Posted: Fri Nov 30, 2012 8:55 pm
by SkinsJock
can't wait to 'read' this thread on tuesday morning

Posted: Fri Nov 30, 2012 9:20 pm
by Bob 0119
I missed the Ryan comment.

"We only had like two days to prepare"....?

Really, and what, the Redskins had a week?

You played back to back home games, we played the same days as you and we had to travel to Dallas.

Cry me a river, Rob. Our Robert is in fact, that damn good

Posted: Fri Nov 30, 2012 9:41 pm
by Deadskins
Bob 0119 wrote:I missed the Ryan comment.

"We only had like two days to prepare"....?

Really, and what, the Redskins had a week?

You played back to back home games, we played the same days as you and we had to travel to Dallas.

Cry me a river, Rob. Our Robert is in fact, that damn good

And "We handled the college stuff pretty well, it was the deep passes where we failed." :roll:

Posted: Fri Nov 30, 2012 9:49 pm
by FLWSkin
Oh Rob, you mean on the same exact long pass to Robinson that we ran in the Philly game and your ace secondary let him run right by them....that's some great coachin' right there dude. Was that maybe a "college" long pass?

Posted: Fri Nov 30, 2012 10:39 pm
by Kilmer72
Deadskins wrote:
Bob 0119 wrote:I missed the Ryan comment.

"We only had like two days to prepare"....?

Really, and what, the Redskins had a week?

You played back to back home games, we played the same days as you and we had to travel to Dallas.

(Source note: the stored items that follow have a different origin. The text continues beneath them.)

-- ==== Sys2Proof/Machine/Flags.lean ====
section
/-! DEFINITION. The Baste flags (R215, R230, R232) and every result with its flags: integers and their edges (R233), shifts
(R234), FP32 (R235). -/

namespace Sys2Proof.Machine

/-- FLAGS as a byte, and from one (R215). -/
def Flags.toNat (f : Flags) : Nat := b2n f.n + 2 * b2n f.z + 4 * b2n f.c + 8 * b2n f.v + 16 * b2n f.dz + 32 * b2n f.fx
def Flags.ofNat (x : Nat) : Flags :=
  { n := x.testBit 0, z := x.testBit 1, c := x.testBit 2, v := x.testBit 3, dz := x.testBit 4, fx := x.testBit 5 }

/-- N and Z of an integer result (R232). -/
def Flags.int (f : Flags) (r : Word) : Flags := { f with n := r.msb, z := r == 0 }
/-- N and Z of an FP result: both 0 for a NaN (R232). -/
def Flags.fp (f : Flags) (r : Nat) : Flags := { f with n := fNeg r && !fNan r, z := binary32.isZero r }

/-- Whether a condition of BR holds, none for a reserved one (R230). -/
def Flags.cond (f : Flags) (ct : BitVec 16) (sc : Nat) : Option Bool :=
  match sc with
  | 0 => some true
  | 1 => some f.z
  | 2 => some !f.z
  | 3 => some f.n
  | 4 => some !f.n
  | 5 => some f.c
  | 6 => some !f.c
  | 7 => some f.v
  | 8 => some !f.v
  | 9 => some (f.c && !f.z)
  | 10 => some (!f.c || f.z)
  | 11 => some (f.n == f.v)
  | 12 => some (f.n != f.v)
  | 13 => some (!f.z && f.n == f.v)
  | 14 => some (f.z || f.n != f.v)
  | 15 => some f.dz
  | 16 => some f.fx
  | 17 => some (ct != 0)
  | 18 => some (!f.n && !f.z && !f.c)
  | 19 => some (!f.n && !f.c)
  | _ => none

/-- A result with the flags after it; dz tells a division by zero. -/
structure Alu where
  r : Word
  f : Flags
  dz : Bool := false
  deriving DecidableEq, Repr

/-! ## Integers (R232, R233) -/

/-- a + b + carry. -/
def aluAdd (f : Flags) (a b : Word) (cin : Bool) : Alu :=
  let n := a.toNat + b.toNat + b2n cin
  let r := BitVec.ofNat 32 n
  { r := r, f := { f.int r with c := decide (2 ^ 32 ≤ n), v := decide (r.toInt ≠ a.toInt + b.toInt + (b2n cin : Int)) } }
/-- a − b − borrow; C is "no borrow". -/
def aluSub (f : Flags) (a b : Word) (bin : Bool) : Alu :=
  let k := b.toNat + b2n bin
  let r := BitVec.ofNat 32 (a.toNat + 2 ^ 33 - k)
  { r := r, f := { f.int r with c := decide (k ≤ a.toNat), v := decide (r.toInt ≠ a.toInt - b.toInt - (b2n bin : Int)) } }
/-- A result with N and Z alone. -/
def aluNz (f : Flags) (r : Word) : Alu := { r := r, f := f.int r }
/-- A result with N, Z and V. -/
def aluV (f : Flags) (r : Word) (v : Bool) : Alu := { r := r, f := { f.int r with v := v } }
def aluMul (f : Flags) (a b : Word) : Alu := aluV f (a * b) (decide ((a * b).toInt ≠ a.toInt * b.toInt))
def aluMulh (f : Flags) (a b : Word) : Alu := aluNz f (BitVec.ofInt 32 ((a.toInt * b.toInt) / 2 ^ 32))
def aluMulhu (f : Flags) (a b : Word) : Alu := aluNz f (BitVec.ofNat 32 (a.toNat * b.toNat / 2 ^ 32))
/-- A division by zero: V is cleared and DZ set (R233). -/
def aluDz (f : Flags) (r : Word) : Alu := { r := r, f := { f.int r with v := false, dz := true }, dz := true }
def aluDiv (f : Flags) (a b : Word) : Alu :=
  if b = 0 then aluDz f 0 else aluV f (BitVec.ofInt 32 (a.toInt.tdiv b.toInt)) (a == BitVec.intMin 32 && b == BitVec.allOnes 32)
def aluDivu (f : Flags) (a b : Word) : Alu := if b = 0 then aluDz f 0 else aluNz f (a / b)
def aluRem (f : Flags) (a b : Word) : Alu := if b = 0 then aluDz f a else aluV f (BitVec.ofInt 32 (a.toInt.tmod b.toInt)) false
def aluRemu (f : Flags) (a b : Word) : Alu := if b = 0 then aluDz f a else aluNz f (a % b)
def aluNeg (f : Flags) (a : Word) : Alu := aluV f (-a) (a == BitVec.intMin 32)
def aluAbs (f : Flags) (a : Word) : Alu := aluV f (if a.msb then -a else a) (a == BitVec.intMin 32)
def aluMin (f : Flags) (a b : Word) : Alu := aluNz f (if b.toInt < a.toInt then b else a)
def aluMax (f : Flags) (a b : Word) : Alu := aluNz f (if a.toInt < b.toInt then b else a)

/-! ## Shifts (R234) -/

def aluC (f : Flags) (r : Word) (c : Bool) : Alu := { r := r, f := { f.int r with c := c } }
def aluShl (f : Flags) (a : Word) (n : Nat) : Alu :=
  if n = 0 then aluNz f a else if n < 32 then aluC f (a <<< n) (a.getLsbD (32 - n)) else aluC f 0 (n == 32 && a.getLsbD 31)
def aluShr (f : Flags) (a : Word) (n : Nat) : Alu :=
  if n = 0 then aluNz f a else if n < 32 then aluC f (a >>> n) (a.getLsbD (n - 1)) else aluC f 0 (n == 32 && a.getLsbD 0)
def aluSar (f : Flags) (a : Word) (n : Nat) : Alu :=
  if n = 0 then aluNz f a else if n < 32 then aluC f (a.sshiftRight n) (a.getLsbD (n - 1)) else aluC f (a.sshiftRight 31) a.msb
def aluRol (f : Flags) (a : Word) (n : Nat) : Alu :=
  if n % 32 = 0 then aluNz f a else (let r := a.rotateLeft (n % 32); aluC f r (r.getLsbD 0))
def aluRor (f : Flags) (a : Word) (n : Nat) : Alu :=
  if n % 32 = 0 then aluNz f a else (let r := a.rotateRight (n % 32); aluC f r r.msb)

/-! ## FP32 (R235) -/

/-- Reads a subnormal as zero of its sign while SUBN = 0, and writes it so. -/
def flush (subn : Bool) (x : Nat) : Nat := if !subn && binary32.exp x == 0 then b2n (fNeg x) * 2 ^ 31 else x

/-- An FP result: FX for an invalid operation or an overflow to infinity. -/
def fpRes (f : Flags) (subn : Bool) (r : Nat) (fx : Bool) : Alu :=
  let r1 := if fNan r then qNan else flush subn r
  { r := BitVec.ofNat 32 r1, f := { f.fp r1 with fx := f.fx || fx } }
/-- A sum, difference or product: FX where the result is a NaN, or infinite from finite operands. -/
def fpArith (f : Flags) (subn : Bool) (op : Nat → Nat → Nat) (a b : Word) : Alu :=
  let x := flush subn a.toNat
  let y := flush subn b.toNat
  let r := op x y
  fpRes f subn r (fNan r || (fInf r && fFin x && fFin y))
/-- A quotient; a divisor of ±0 sets DZ. -/
def fpDiv (f : Flags) (subn : Bool) (a b : Word) : Alu :=
  let x := flush subn a.toNat
  let y := flush subn b.toNat
  let r := fDiv x y
  let z := binary32.isZero y
  let u := fpRes f subn r (fNan r || (fInf r && fFin x && fFin y && !z))
  { u with f := { u.f with dz := u.f.dz || z }, dz := z }
def fpSqrt (f : Flags) (subn : Bool) (b : Word) : Alu :=
  let r := fSqrt (flush subn b.toNat)
  fpRes f subn r (fNan r)
/-- FMIN, and FMAX: −0 is below +0; a NaN operand is an invalid operation (log 32). -/
def fpMin (f : Flags) (subn hi : Bool) (a b : Word) : Alu :=
  let x := flush subn a.toNat
  let y := flush subn b.toNat
  let nan := fNan x || fNan y
  let xlt := fLt x y || (fEq x y && fNeg x)
  fpRes f subn (if nan then qNan else if xlt != hi then x else y) nan
/-- FCMP (R230, R232). -/
def fpCmp (f : Flags) (subn : Bool) (a b : Word) : Flags :=
  let x := flush subn a.toNat
  let y := flush subn b.toNat
  { f with n := fLt x y, z := fEq x y, c := fNan x || fNan y, v := false }
/-- FTOI: N and Z are those of the integer (log 32). -/
def fpToInt (f : Flags) (subn : Bool) (a : Word) : Alu :=
  let x := flush subn a.toNat
  let sat := fun (r : Word) => ({ r := r, f := { f.int r with fx := true } } : Alu)
  if fNan x then sat 0
  else if fInf x then sat (if fNeg x then BitVec.intMin 32 else BitVec.intMax 32)
  else
    let d := fVal x
    let m : Int := d.abs.floor
    let i := if d.m < 0 then -m else m
    if 2 ^ 31 ≤ i then sat (BitVec.intMax 32) else if i < -2 ^ 31 then sat (BitVec.intMin 32) else aluNz f (BitVec.ofInt 32 i)
def fpOfInt (f : Flags) (a : Word) : Alu := fpRes f true (fOfInt a.toInt) false
/-- FNEG and FABS act on the sign bit alone (log 32). -/
def fpSign (f : Flags) (r : Word) : Alu := { r := r, f := f.fp r.toNat }

end Sys2Proof.Machine
end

Cry me a river, Rob. Our Robert is in fact, that damn good

And "We handled the college stuff pretty well, it was the deep passes where we failed." :roll:



Yeah, that got me too guys. I had so much fun replaying that over and over again. If we can (and I do think we can) beat the giants; it will make my year. HTTR

Posted: Sat Dec 01, 2012 9:10 am
by 1niksder

Posted: Sat Dec 01, 2012 11:31 am
by Countertrey
Bob 0119 wrote:I missed the Ryan comment.

"We only had like two days to prepare"....?

Really, and what, the Redskins had a week?

You played back to back home games, we played the same days as you and we had to travel to Dallas.

Cry me a river, Rob. Our Robert is in fact, that damn good


Source of contamination:
Image

Spawn 1:
Image

Spawn 2:
Image

Posted: Sat Dec 01, 2012 11:36 am
by FLWSkin
All talk with very little results. Like father like sons. Very over rated football family.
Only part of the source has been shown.